К станции, отдуваясь снежной пылью, медленно подходит электрический поезд. Прощаюсь с жителями, становлюсь на занесенную снегом площадку и вижу, что продавщица Тамара открывает замок. Мужики вытягиваются в цепочку и идут к магазину, возле которого уже топчется инвалид со смытым лицом, который пришел за куревом.

В пустом вагоне кроме меня сидели три путейских работницы (две в оранжевых жилетах, третья в стеганке). Они ехали на труд. Мы долго переглядывались, а узнав друг друга, разошлись как незнакомые. Они — ровнять полотно, я — писать заметку про них под названием

#

Оранжевые железнодорожницы

Что им, собственно, любить в своей работе: «свежий воздух» в дождь и мороз, тяжести, грязь? Просто они занимаются тем, что никто не хочет делать, кроме них, да и нет у нас для них другой работы, за которую в полосе отчуждения хоть что-то платят.

С кайлом и лопатой, в ватных штанах и телогрейках, украшенных оживляющими пейзаж оранжевыми жилетами, они возятся со смерзшимся балластом и неподъемными черными шпалами, отходя в сторону, чтобы пропустить фирменные поезда, летящие в предполагаемое будущее по проложенным ими рельсам.

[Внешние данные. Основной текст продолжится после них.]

-- ==== Sys2Proof/Certificates/Slice0/Obligations.lean ====
section
/-! DEFINITION. The statements about the model, by the parts of the manual that they come from. -/
open Sys2Proof Sys2Proof.Machine

/-! ## Tree links and nodes (02) -/

/-- R31, R33, R38: what any one control copy carries is outvoted by the other two. A word without beat or return only moves the receiver's
own counts; a return that a word carries reaches the sender of the opposite direction; a beat that passes its CRC is accepted, and a whole
up beat enters the input FIFO of its child slot.
R33, R40: a beat whose CRC does not match is answered with NAK, discarded until RPL, counted and raised as F_HOP_CRC; no other core
port, group or sync object changes. Until RPL the beats after it are discarded. -/
def Obligations.BeatsAreVotedAndChecked : Prop :=
  (∀ v x : BitVec 20, vote v v x = v ∧ vote v x v = v ∧ vote x v v = v) ∧
  (∀ (d : LinkDir) (v x : BitVec 20) (data : List Byte) (crc : BitVec 16) (s : State),
    d.link.ok = true → s.boot.rst = none → bit v 0 = false → bit v 9 = false →
    ∃ t, exec (.treeBeatReceive d v x v data crc) s = .next t ∧ t = s.modLink d (wordIn v x v v) ∧
      (t.link d).cyc = (s.link d).cyc + 1 ∧ (t.link d).liveLvl = bit v 18) ∧
  (∀ (d : LinkDir) (v : BitVec 20) (k : RetKind) (data : List Byte) (crc : BitVec 16) (s : State),
    d.link.ok = true → s.boot.rst = none → bit v 0 = false → bit v 9 = true → retKindOf (fld v 10 3) = some k →
    ∃ t, exec (.treeBeatReceive d v v v data crc) s = .next t ∧
      (t.link (revDir d)).retIn = (s.link (revDir d)).retIn ++ [(k, chCtx (fld v 13 4) (bit v 17))] ∧ t.flt = s.flt ∧ t.ports = s.ports) ∧
  (∀ (d : LinkDir) (v : BitVec 20) (data : List Byte) (s : State),
    d.link.ok = true → s.boot.rst = none → bit v 0 = true → bit v 9 = false → (s.link d).lost = false →
    (tabGet {} (s.link d).rx (beatKey (s.link d) v data)).dup = 0 →
    ((tabGet {} (s.link d).rx (beatKey (s.link d) v data)).discard = false ∨ bit v 3 = true) →
    ∃ t, exec (.treeBeatReceive d v v v data (crc16 data)) s = .next t ∧
      (tabGet {} (t.link d).rx (beatKey (s.link d) v data)).discard = false ∧ (tabGet {} (t.link d).rx (beatKey (s.link d) v data)).naks = 0 ∧
      (t.link d).hopErr = (s.link d).hopErr ∧ t.flt = s.flt ∧ t.ports = s.ports ∧ t.grp = s.grp ∧
      (d.down = false → beatKey (s.link d) v data ≠ ctlKey → bit v 1 = true → linkW d.link ≤ data.length →
        (tabGet {} (s.link d).rx (beatKey (s.link d) v data)).part = [] →
        (let k := beatKey (s.link d) v data
         let u := upTarget d.link (k % 2 == 1)
         (tabGet {} (t.nchan u.1 (k / 2) u.2.1).slots u.2.2).fifo =
           (tabGet {} (s.nchan u.1 (k / 2) u.2.1).slots u.2.2).fifo ++ [⟨true, bit v 2, data, headGid data⟩]))) ∧
  (∀ (d : LinkDir) (v : BitVec 20) (data : List Byte) (crc : BitVec 16) (s : State),
    d.link.ok = true → s.boot.rst = none → bit v 0 = true → bit v 9 = false → (s.link d).lost = false → crc16 data ≠ crc →
    ((tabGet {} (s.link d).rx (failedKey (s.link d) v)).discard = false ∨ bit v 3 = true) →
    ∃ t, exec (.treeBeatReceive d v v v data crc) s = .next t ∧
      (t.link d).hopErr = (s.link d).hopErr + 1 ∧
      (tabGet {} (t.link d).rx (failedKey (s.link d) v)).discard = true ∧
      (let k := failedKey (s.link d) v
       (tabGet {} (t.link d).rets (if k = ctlKey then 0 else k)).nak = true) ∧
      t.flt.synd = addEvent (linkEv .hopCrc d (if failedKey (s.link d) v = ctlKey then 0 else failedKey (s.link d) v / 2) 0) s.flt.synd ∧
      t.ports = s.ports ∧ t.grp = s.grp ∧ t.sync = s.sync ∧ t.fab.chans = s.fab.chans) ∧
  (∀ (d : LinkDir) (v : BitVec 20) (data : List Byte) (s : State),
    d.link.ok = true → s.boot.rst = none → bit v 0 = true → bit v 3 = false → bit v 9 = false → (s.link d).lost = false →
    (tabGet {} (s.link d).rx (beatKey (s.link d) v data)).discard = true →
    exec (.treeBeatReceive d v v v data (crc16 data)) s = .next (s.modLink d (wordIn v v v v)))

/-- R38 to R41: BEAT_CREDIT frees the sender's oldest units, NAK_RETURN sends again from the oldest unit not yet credited and marks it RPL,
while the receiver passes over those it had taken (log entry 19); a NAK of channel 0, context 0 may stand for a LINKCTL frame, which goes
again whole. REWIND of a child sends its retained chunks again. Each takes its return off the sender's list.
R39, R55: RELEASE frees the child's oldest retained up chunk, or marks the oldest down chunk that a child slot has taken as released by it;
HELD marks the oldest chunk not yet held and sends RELEASE to the children that fed it. -/
def Obligations.ReturnsOfATreeLink : Prop :=
  (∀ (d : LinkDir) (ch : Nat) (ctx : Bool) (s : State),
    d.link.ok = true → ch < 16 → (RetKind.beat, chCtx ch ctx) ∈ (s.link d).retIn →
    ∃ t, exec (.beatCredit d ch ctx) s = .next t ∧ (t.link d).retIn = (s.link d).retIn.erase (RetKind.beat, chCtx ch ctx) ∧
      (tabGet {} (t.link d).tx (chCtx ch ctx)).sent = (tabGet {} (s.link d).tx (chCtx ch ctx)).sent.drop (unitsPerBeat (s.link d).width) ∧
      t.fab.chans = s.fab.chans ∧ t.ports = s.ports ∧ t.flt = s.flt ∧ t.grp = s.grp) ∧
  (∀ (d : LinkDir) (ch : Nat) (ctx : Bool) (s : State),
    d.link.ok = true → ch < 16 → (RetKind.nak, chCtx ch ctx) ∈ (s.link d).retIn →
    (tabGet {} (s.link d).rx (chCtx ch ctx)).discard = true →
    ∃ t, exec (.nakReturn d ch ctx) s = .next t ∧ (t.link d).retIn = (s.link d).retIn.erase (RetKind.nak, chCtx ch ctx) ∧
      (let a := tabGet {} (s.link d).tx (chCtx ch ctx)
       let b := tabGet {} (t.link d).tx (chCtx ch ctx)
       b.ready = a.sent ++ a.ready ∧ b.sent = [] ∧ b.rpl = true ∧ (tabGet {} (t.link d).rx (chCtx ch ctx)).dup = a.acc) ∧
      t.fab.chans = s.fab.chans ∧ t.ports = s.ports ∧ t.flt = s.flt ∧ t.grp = s.grp) ∧
  (∀ (d : LinkDir) (s : State), d.link.ok = true → (RetKind.nak, 0) ∈ (s.link d).retIn → (tabGet {} (s.link d).rx ctlKey).discard = true →
    ∃ t, exec (.nakReturn d 0 false) s = .next t ∧
      (let a := tabGet {} (s.link d).tx ctlKey
       let b := tabGet {} (t.link d).tx ctlKey
       b.ready = a.sent ++ a.ready ∧ b.sent = [] ∧ b.acc = 0 ∧ b.rpl = true) ∧
      t.fab.chans = s.fab.chans ∧ t.ports = s.ports ∧ t.flt = s.flt ∧ t.grp = s.grp) ∧
  (∀ (l : LinkId) (ch : Nat) (ctx : Bool) (s : State),
    l.ok = true → ch < 16 → (RetKind.rewind, chCtx ch ctx) ∈ (s.link ⟨l, false⟩).retIn →
    ∃ t, exec (.rewind ⟨l, false⟩ ch ctx) s = .next t ∧
      (t.link ⟨l, false⟩).retIn = (s.link ⟨l, false⟩).retIn.erase (RetKind.rewind, chCtx ch ctx) ∧
      (tabGet {} (t.link ⟨l, false⟩).tx (chCtx ch ctx)).ready =
        (((s.nchan (upSender l ctx).1 ch (upSender l ctx).2).up.filter fun u => !u.gone).map (·.frame)).flatMap (fun f =>
          frameBeats (linkW l) (unitBytes l (s.link ⟨l, false⟩).width) f.gid (frameBytes f)) ∧
      t.fab.chans = s.fab.chans ∧ t.ports = s.ports ∧ t.flt = s.flt ∧ t.grp = s.grp) ∧
  (∀ (l : LinkId) (ch : Nat) (ctx : Bool) (s : State),
    l.ok = true → ch < 16 → (RetKind.rewind, chCtx ch ctx) ∈ (s.link ⟨l, true⟩).retIn →
    childLink s (upTarget l ctx).1 (upTarget l ctx).2.1 (upTarget l ctx).2.2 = some (l, ctx) →
    ∃ t, exec (.rewind ⟨l, true⟩ ch ctx) s = .next t ∧
      (t.link ⟨l, true⟩).retIn = (s.link ⟨l, true⟩).retIn.erase (RetKind.rewind, chCtx ch ctx) ∧
      (let u := upTarget l ctx
       (tabGet {} (t.link ⟨l, true⟩).tx (chCtx ch ctx)).ready =
        (((s.nchan u.1 ch u.2.1).down.filter fun x => !x.gone && x.taken.contains u.2.2 && !x.released.contains u.2.2).map (·.frame)).flatMap fun f =>
          frameBeats (linkW l) (unitBytes l (s.link ⟨l, true⟩).width) f.gid (frameBytes f)) ∧
      t.ports = s.ports ∧ t.flt = s.flt ∧ t.grp = s.grp) ∧
  (∀ (l : LinkId) (ch : Nat) (ctx : Bool) (s : State),
    l.ok = true → ch < 16 → (RetKind.release, chCtx ch ctx) ∈ (s.link ⟨l, false⟩).retIn →
    ∃ t, exec (.release ⟨l, false⟩ ch ctx) s = .next t ∧
      (t.link ⟨l, false⟩).retIn = (s.link ⟨l, false⟩).retIn.erase (RetKind.release, chCtx ch ctx) ∧
      (t.nchan (upSender l ctx).1 ch (upSender l ctx).2).up = (s.nchan (upSender l ctx).1 ch (upSender l ctx).2).up.drop 1 ∧
      t.ports = s.ports ∧ t.grp = s.grp ∧ t.flt = s.flt ∧ t.mrv = s.mrv) ∧
  (∀ (l : LinkId) (ch : Nat) (ctx : Bool) (s : State),
    l.ok = true → ch < 16 → (RetKind.release, chCtx ch ctx) ∈ (s.link ⟨l, true⟩).retIn →
    exec (.release ⟨l, true⟩ ch ctx) s = .next
      (slotReleased (s.modLink ⟨l, true⟩ fun x => { x with retIn := x.retIn.erase (RetKind.release, chCtx ch ctx) })
        (upTarget l ctx).1 ch (upTarget l ctx).2.1 (upTarget l ctx).2.2)) ∧
  (∀ (d : LinkDir) (ch : Nat) (ctx : Bool) (y : UpChunk × List UpChunk) (s : State),
    d.link.ok = true → ch < 16 → (RetKind.held, chCtx ch ctx) ∈ (s.link d).retIn →
    markHeld (s.nchan (upSender d.link ctx).1 ch (upSender d.link ctx).2).up = some y → y.1.gone = false →
    ∃ t, exec (.held d ch ctx) s = .next t ∧ (t.link d).retIn = (s.link d).retIn.erase (RetKind.held, chCtx ch ctx) ∧
      (t.nchan (upSender d.link ctx).1 ch (upSender d.link ctx).2).up = y.2 ∧
      t.ports = s.ports ∧ t.grp = s.grp ∧ t.flt = s.flt ∧ t.mrv = s.mrv) ∧
  (∀ (u : UpChunk) (us : List UpChunk), u.heldUp = false → markHeld (u :: us) = some (u, { u with heldUp := true } :: us)) ∧
  (∀ (u : UpChunk) (us : List UpChunk), u.heldUp = true → markHeld (u :: us) = (markHeld us).map fun y => (y.1, u :: y.2))

/-- R31, R32, R45: a copy in disagreement for four cycles raises F_LINK_CTL and its count begins anew; 64 cycles without a change of LIVE lose a
link: F_LINK_LOST above the blocks, a standby link that no longer serves a re-home, HOME_LOST from a cell that hears its hub no more,
and a re-home where the hub is no longer heard.
R56 to R60: the buddy passes HOME_LOST on towards the region hub, which re-homes the block unless its buddy already carries another or a
standby link is unusable; REHOME_GO goes on to the block's cells, and a cell that gets it is switched to its standby link. -/
def Obligations.LinkFailuresAndRehoming : Prop :=
  (∀ (d : LinkDir) (copy i : Nat) (s : State), d.link.ok = true → copy < 3 → i < 20 → 4 ≤ tabGet 0 (s.link d).dis (copy * 20 + i) →
    exec (.linkCtlDisagree d copy i) s = .next
      (raise (s.modLink d fun l => { l with dis := tabSet 0 l.dis (copy * 20 + i) 0 }) (linkEv .linkCtl d 0 i))) ∧
  (∀ (d : LinkDir) (s : State), d.link.ok = true → 64 ≤ (s.link d).liveAge → (s.link d).lost = false →
    ((∃ r, d.link = .region r) ∨ ∃ h, d.link = .half h) →
    exec (.liveTimeout d) s = .next (raise (s.modLink d fun l => { l with lost := true }) (linkEv .linkLost d 0 0))) ∧
  (∀ (c : Nat) (dn : Bool) (s : State), c < 1280 → 64 ≤ (s.link ⟨.standby c, dn⟩).liveAge → (s.link ⟨.standby c, dn⟩).lost = false →
    switched s c = false →
    ∃ t, exec (.liveTimeout ⟨.standby c, dn⟩) s = .next t ∧ (t.link ⟨.standby c, false⟩).unusable = true ∧
      (t.link ⟨.standby c, true⟩).unusable = true ∧ (t.link ⟨.standby c, dn⟩).lost = true ∧
      t.flt.synd = addEvent (linkEv .standby ⟨.standby c, dn⟩ 0 0) s.flt.synd ∧ t.grp = s.grp ∧ t.ports = s.ports) ∧
  (∀ (c : Nat) (s : State), c < 1280 → 64 ≤ (s.link ⟨.cell c, true⟩).liveAge → (s.link ⟨.cell c, true⟩).lost = false →
    (s.rehome (blockOfCell c)).step < 2 → (s.link ⟨.standby c, false⟩).unusable = false → (s.link ⟨.standby c, true⟩).homeAsk = none →
    ∃ t, exec (.liveTimeout ⟨.cell c, true⟩) s = .next t ∧ (t.link ⟨.cell c, true⟩).lost = true ∧ (t.rehome (blockOfCell c)).step = 1 ∧
      (t.link ⟨.standby c, true⟩).homeAsk = some (0, (s.link ⟨.standby c, true⟩).cyc) ∧
      (tabGet {} (t.link ⟨.standby c, false⟩).tx ctlKey).ready.length > (tabGet {} (s.link ⟨.standby c, false⟩).tx ctlKey).ready.length ∧
      t.flt = s.flt ∧ t.grp = s.grp ∧ t.ports = s.ports) ∧
  (∀ (b : Nat) (dn : Bool) (s : State), b < 64 → 64 ≤ (s.link ⟨.block b, dn⟩).liveAge → (s.link ⟨.block b, dn⟩).lost = false →
    exec (.liveTimeout ⟨.block b, dn⟩) s = .next (rehomeStart (s.modLink ⟨.block b, dn⟩ fun l => { l with lost := true }) b)) ∧
  (∀ (c : Nat) (s : State), c < 1280 → 64 ≤ (s.link ⟨.cell c, false⟩).liveAge → (s.link ⟨.cell c, false⟩).lost = false →
    exec (.liveTimeout ⟨.cell c, false⟩) s = .next (rehomeStart (s.modLink ⟨.cell c, false⟩ fun l => { l with lost := true }) (blockOfCell c))) ∧
  (∀ (c : Nat) (dn : Bool) (f : LinkCtl) (r : List LinkCtl) (s : State), c < 1280 →
    takeFirst (fun f => fld (ctlBlock f) 0 8 == 3) (s.link ⟨.standby c, dn⟩).ctlIn = some (f, r) →
    exec (.homeLost ⟨.standby c, dn⟩) s = .next
      (queueCtl (s.modLink ⟨.standby c, dn⟩ fun l => { l with ctlIn := r }) ⟨.block (buddy (blockOfCell c)), false⟩
        { f with slvl := 2, sidx := buddy (blockOfCell c) })) ∧
  (∀ (h : Nat) (dn : Bool) (f : LinkCtl) (r : List LinkCtl) (s : State), h < 64 →
    takeFirst (fun f => fld (ctlBlock f) 0 8 == 3) (s.link ⟨.block h, dn⟩).ctlIn = some (f, r) →
    exec (.homeLost ⟨.block h, dn⟩) s = .next
      (rehomeStart (s.modLink ⟨.block h, dn⟩ fun l => { l with ctlIn := r }) (fld (ctlBlock f) 55 6))) ∧
  (∀ (b : Nat) (s : State), b < 64 → (s.rehome b).step < 2 → (s.rehome (buddy b)).step < 2 → canRehome s b = true →
    ((rehomeStart s b).rehome b).step = 2 ∧ bit (rehomeStart s b).lehr.rehomeB b = true ∧
    (rehomeStart s b).flt.synd = addEvent { mkEv .rehome 3 (regionOfBlock b) with detail := BitVec.ofNat 16 b } s.flt.synd ∧
    (rehomeStart s b).grp = s.grp ∧ (rehomeStart s b).ports = s.ports) ∧
  (∀ (b : Nat) (s : State), (s.rehome b).step < 2 → (s.rehome (buddy b)).step < 2 → canRehome s b = false → rehomeStart s b = pathLost s b) ∧
  (∀ (h : Nat) (dn : Bool) (f : LinkCtl) (r : List LinkCtl) (s : State), h < 64 →
    takeFirst (fun f => fld (ctlBlock f) 0 8 == 4) (s.link ⟨.block h, dn⟩).ctlIn = some (f, r) →
    ∃ t, exec (.rehomeGo ⟨.block h, dn⟩) s = .next t ∧ (t.rehome (fld (ctlBlock f) 55 6)).step = max 3 (s.rehome (fld (ctlBlock f) 55 6)).step ∧
      (∀ i < 20, (tabGet {} (t.link ⟨.standby (20 * fld (ctlBlock f) 55 6 + i), true⟩).tx ctlKey).ready.length >
        (tabGet {} (s.link ⟨.standby (20 * fld (ctlBlock f) 55 6 + i), true⟩).tx ctlKey).ready.length) ∧
      t.flt = s.flt ∧ t.ports = s.ports ∧ t.grp = s.grp) ∧
  (∀ (c : Nat) (dn : Bool) (f : LinkCtl) (r : List LinkCtl) (s : State), c < 1280 →
    takeFirst (fun f => fld (ctlBlock f) 0 8 == 4) (s.link ⟨.standby c, dn⟩).ctlIn = some (f, r) → switched s c = false →
    ∃ t, exec (.rehomeGo ⟨.standby c, dn⟩) s = .next t ∧ switched t c = true ∧
      (tabGet {} t.fab.links (LinkDir.key ⟨.cell c, false⟩)).tx = [] ∧ t.flt = s.flt ∧ t.ports = s.ports ∧ t.grp = s.grp)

Дети путейских женщин относятся к нам, стоящим у окон купейных вагонов, с мирным любопытством. Эти окна для них как телеэкраны (грязноватые, впрочем), за которыми проистекает недоступная, а значит, не раздражающая их жизнь. И они приветливо машут нам руками (всё еще машут…), хотя редко кто сообразит помахать им в ответ. Ответное приветствие — это зерно надежды. Оно может дать всходы, которые потревожат утоптанную для своего душевного спокойствия почву. И мы не видим, не слышим, не чувствуем, опасаясь участия в проживании их унылых дней… Мы не отождествляем себя с ними (до той поры, пока нам не придется сойти при случае на разъезде для длительного там пребывания), как они не отождествляют свою жизнь с нашей до того случая, когда, попав в поезд, они встанут у окна комфортабельного вагона, чтобы немедленно забыв о недавнем прошлом, вяло смотреть на чужих детей, приветливо машущих им руками…

Между тем мы в одном поезде. И дети эти — наши, и женщины, что таскают рельсы, кладут асфальт, месят бетон, а потом с ведром завезенной в магазин по случаю мойвы идут в жилье, которое за всю их жизнь не вырастет в понятие «дом», — тоже наши.

Совестливые пассажиры, глядя на них, размышляют о том, что им нужны другая работа и другая жизнь. Но другой жизни нет, и хотя мы отчужденно едем в тепле, а они, опершись на кайло и лопату, стоят на промерзшей обочине, разница между нами невелика.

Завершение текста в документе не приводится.